Diako Ebrahimi, Ph.D., Assistant Professor

| Host Pathogen Interaction, Population Health

Phone: 1 210-258-9274

Research Focus

Dr. Ebrahimi leads a cross-disciplinary quantitative biology program. His lab combines data and expertise across multiple quantitative and experimental science disciplines such a genetics, virology, cancer, evolution, bioinformatics, mathematics, and statistics to develop and test novel hypotheses. Current studies in Dr. Ebrahimi’s lab focus on identification and quantification of molecular processes in viral and cancer immunity and evolution.

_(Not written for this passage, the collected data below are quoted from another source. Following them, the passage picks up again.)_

@[simp] theorem State.setPC_cpu_a (s : State) (w : Word) : (s.setPC w).cpu.a = s.cpu.a := rfl
@[simp] theorem State.setPC_cpu_x (s : State) (w : Word) : (s.setPC w).cpu.x = s.cpu.x := rfl
@[simp] theorem State.setPC_cpu_y (s : State) (w : Word) : (s.setPC w).cpu.y = s.cpu.y := rfl
@[simp] theorem State.setPC_cpu_sp (s : State) (w : Word) : (s.setPC w).cpu.sp = s.cpu.sp := rfl
@[simp] theorem State.setPC_cpu_pc (s : State) (w : Word) : (s.setPC w).cpu.pc = w := rfl
@[simp] theorem State.setPC_cpu_p (s : State) (w : Word) : (s.setPC w).cpu.p = s.cpu.p := rfl
@[simp] theorem State.setPC_result (s : State) (w : Word) : (s.setPC w).result = s.result := rfl
@[simp] theorem State.setPC_ram (s : State) (w : Word) : (s.setPC w).ram = s.ram := rfl
@[simp] theorem State.setPC_cart (s : State) (w : Word) : (s.setPC w).cart = s.cart := rfl
@[simp] theorem State.setPC_lastAccess (s : State) (w : Word) : (s.setPC w).lastAccess = s.lastAccess := rfl
@[simp] theorem State.setPC_lastAccessId (s : State) (w : Word) : (s.setPC w).lastAccessId = s.lastAccessId := rfl
@[simp] theorem State.setPC_tia (s : State) (w : Word) : (s.setPC w).tia = s.tia := rfl
@[simp] theorem State.setPC_riot (s : State) (w : Word) : (s.setPC w).riot = s.riot := rfl
@[simp] theorem State.setPC_inputs (s : State) (w : Word) : (s.setPC w).inputs = s.inputs := rfl
@[simp] theorem State.setPC_tv (s : State) (w : Word) : (s.setPC w).tv = s.tv := rfl
@[simp] theorem State.setPC_sink (s : State) (w : Word) : (s.setPC w).sink = s.sink := rfl
@[simp] theorem State.setPC_colorClock (s : State) (w : Word) : (s.setPC w).colorClock = s.colorClock := rfl
@[simp] theorem State.setPC_cpuCycles (s : State) (w : Word) : (s.setPC w).cpuCycles = s.cpuCycles := rfl
@[simp] theorem State.setPC_fault (s : State) (w : Word) : (s.setPC w).fault = s.fault := rfl
@[simp] theorem State.setPC_refusal (s : State) (w : Word) : (s.setPC w).refusal = s.refusal := rfl
@[simp] theorem State.setPC_reports (s : State) (w : Word) : (s.setPC w).reports = s.reports := rfl
@[simp] theorem State.setPC_params (s : State) (w : Word) : (s.setPC w).params = s.params := rfl
@[simp] theorem State.setPC_draws (s : State) (w : Word) : (s.setPC w).draws = s.draws := rfl

@[simp] theorem State.setP_cpu_a (s : State) (p : Flags) : (s.setP p).cpu.a = s.cpu.a := rfl
@[simp] theorem State.setP_cpu_x (s : State) (p : Flags) : (s.setP p).cpu.x = s.cpu.x := rfl
@[simp] theorem State.setP_cpu_y (s : State) (p : Flags) : (s.setP p).cpu.y = s.cpu.y := rfl
@[simp] theorem State.setP_cpu_sp (s : State) (p : Flags) : (s.setP p).cpu.sp = s.cpu.sp := rfl
@[simp] theorem State.setP_cpu_pc (s : State) (p : Flags) : (s.setP p).cpu.pc = s.cpu.pc := rfl
@[simp] theorem State.setP_cpu_p (s : State) (p : Flags) : (s.setP p).cpu.p = p := rfl
@[simp] theorem State.setP_result (s : State) (p : Flags) : (s.setP p).result = s.result := rfl
@[simp] theorem State.setP_ram (s : State) (p : Flags) : (s.setP p).ram = s.ram := rfl
@[simp] theorem State.setP_cart (s : State) (p : Flags) : (s.setP p).cart = s.cart := rfl
@[simp] theorem State.setP_lastAccess (s : State) (p : Flags) : (s.setP p).lastAccess = s.lastAccess := rfl
@[simp] theorem State.setP_lastAccessId (s : State) (p : Flags) : (s.setP p).lastAccessId = s.lastAccessId := rfl
@[simp] theorem State.setP_tia (s : State) (p : Flags) : (s.setP p).tia = s.tia := rfl
@[simp] theorem State.setP_riot (s : State) (p : Flags) : (s.setP p).riot = s.riot := rfl
@[simp] theorem State.setP_inputs (s : State) (p : Flags) : (s.setP p).inputs = s.inputs := rfl
@[simp] theorem State.setP_tv (s : State) (p : Flags) : (s.setP p).tv = s.tv := rfl
@[simp] theorem State.setP_sink (s : State) (p : Flags) : (s.setP p).sink = s.sink := rfl
@[simp] theorem State.setP_colorClock (s : State) (p : Flags) : (s.setP p).colorClock = s.colorClock := rfl
@[simp] theorem State.setP_cpuCycles (s : State) (p : Flags) : (s.setP p).cpuCycles = s.cpuCycles := rfl
@[simp] theorem State.setP_fault (s : State) (p : Flags) : (s.setP p).fault = s.fault := rfl
@[simp] theorem State.setP_refusal (s : State) (p : Flags) : (s.setP p).refusal = s.refusal := rfl
@[simp] theorem State.setP_reports (s : State) (p : Flags) : (s.setP p).reports = s.reports := rfl
@[simp] theorem State.setP_params (s : State) (p : Flags) : (s.setP p).params = s.params := rfl
@[simp] theorem State.setP_draws (s : State) (p : Flags) : (s.setP p).draws = s.draws := rfl

@[simp] theorem State.setNZ_cpu_a (s : State) (v : Byte) : (s.setNZ v).cpu.a = s.cpu.a := rfl
@[simp] theorem State.setNZ_cpu_x (s : State) (v : Byte) : (s.setNZ v).cpu.x = s.cpu.x := rfl
@[simp] theorem State.setNZ_cpu_y (s : State) (v : Byte) : (s.setNZ v).cpu.y = s.cpu.y := rfl
@[simp] theorem State.setNZ_cpu_sp (s : State) (v : Byte) : (s.setNZ v).cpu.sp = s.cpu.sp := rfl
@[simp] theorem State.setNZ_cpu_pc (s : State) (v : Byte) : (s.setNZ v).cpu.pc = s.cpu.pc := rfl
@[simp] theorem State.setNZ_cpu_p (s : State) (v : Byte) : (s.setNZ v).cpu.p = s.cpu.p.setNZ v := rfl
@[simp] theorem State.setNZ_result (s : State) (v : Byte) : (s.setNZ v).result = s.result := rfl
@[simp] theorem State.setNZ_ram (s : State) (v : Byte) : (s.setNZ v).ram = s.ram := rfl
@[simp] theorem State.setNZ_cart (s : State) (v : Byte) : (s.setNZ v).cart = s.cart := rfl
@[simp] theorem State.setNZ_lastAccess (s : State) (v : Byte) : (s.setNZ v).lastAccess = s.lastAccess := rfl
@[simp] theorem State.setNZ_lastAccessId (s : State) (v : Byte) : (s.setNZ v).lastAccessId = s.lastAccessId := rfl
@[simp] theorem State.setNZ_tia (s : State) (v : Byte) : (s.setNZ v).tia = s.tia := rfl
@[simp] theorem State.setNZ_riot (s : State) (v : Byte) : (s.setNZ v).riot = s.riot := rfl
@[simp] theorem State.setNZ_inputs (s : State) (v : Byte) : (s.setNZ v).inputs = s.inputs := rfl
@[simp] theorem State.setNZ_tv (s : State) (v : Byte) : (s.setNZ v).tv = s.tv := rfl
@[simp] theorem State.setNZ_sink (s : State) (v : Byte) : (s.setNZ v).sink = s.sink := rfl
@[simp] theorem State.setNZ_colorClock (s : State) (v : Byte) : (s.setNZ v).colorClock = s.colorClock := rfl
@[simp] theorem State.setNZ_cpuCycles (s : State) (v : Byte) : (s.setNZ v).cpuCycles = s.cpuCycles := rfl
@[simp] theorem State.setNZ_fault (s : State) (v : Byte) : (s.setNZ v).fault = s.fault := rfl
@[simp] theorem State.setNZ_refusal (s : State) (v : Byte) : (s.setNZ v).refusal = s.refusal := rfl
@[simp] theorem State.setNZ_reports (s : State) (v : Byte) : (s.setNZ v).reports = s.reports := rfl
@[simp] theorem State.setNZ_params (s : State) (v : Byte) : (s.setNZ v).params = s.params := rfl
@[simp] theorem State.setNZ_draws (s : State) (v : Byte) : (s.setNZ v).draws = s.draws := rfl

@[simp] theorem State.markCrossed_cpu (s : State) : (s.markCrossed).cpu = s.cpu := rfl
@[simp] theorem State.markCrossed_ram (s : State) : (s.markCrossed).ram = s.ram := rfl
@[simp] theorem State.markCrossed_cart (s : State) : (s.markCrossed).cart = s.cart := rfl
@[simp] theorem State.markCrossed_lastAccess (s : State) : (s.markCrossed).lastAccess = s.lastAccess := rfl
@[simp] theorem State.markCrossed_lastAccessId (s : State) : (s.markCrossed).lastAccessId = s.lastAccessId := rfl
@[simp] theorem State.markCrossed_tia (s : State) : (s.markCrossed).tia = s.tia := rfl
@[simp] theorem State.markCrossed_riot (s : State) : (s.markCrossed).riot = s.riot := rfl
@[simp] theorem State.markCrossed_inputs (s : State) : (s.markCrossed).inputs = s.inputs := rfl
@[simp] theorem State.markCrossed_tv (s : State) : (s.markCrossed).tv = s.tv := rfl
@[simp] theorem State.markCrossed_sink (s : State) : (s.markCrossed).sink = s.sink := rfl
@[simp] theorem State.markCrossed_colorClock (s : State) : (s.markCrossed).colorClock = s.colorClock := rfl
@[simp] theorem State.markCrossed_cpuCycles (s : State) : (s.markCrossed).cpuCycles = s.cpuCycles := rfl
@[simp] theorem State.markCrossed_fault (s : State) : (s.markCrossed).fault = s.fault := rfl
@[simp] theorem State.markCrossed_refusal (s : State) : (s.markCrossed).refusal = s.refusal := rfl
@[simp] theorem State.markCrossed_reports (s : State) : (s.markCrossed).reports = s.reports := rfl
@[simp] theorem State.markCrossed_params (s : State) : (s.markCrossed).params = s.params := rfl
@[simp] theorem State.markCrossed_draws (s : State) : (s.markCrossed).draws = s.draws := rfl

  • Discover population-specific virus-host interaction mechanisms Why do some immune genes (e.g. APOBEC3 enzymes) express and splice differently in different human populations? How do these differences play a role in the interaction between immune system and viruses such as HIV-1?
  • Delineate genetic and mechanistic basis of antiviral and cancer immunity Why do the rate and severity of infectious diseases and cancer vary in different humans? What are the viral and host contributing factors?
  • Develop quantitative biology methods and tools to deconvolute complex biological processes – What are the sources of cancer mutations and gene expression variation in cancer? How many dysregulated processes are present in a given tumor tissue biopsy? Is viral infection a player in cancer initiation and/or evolution?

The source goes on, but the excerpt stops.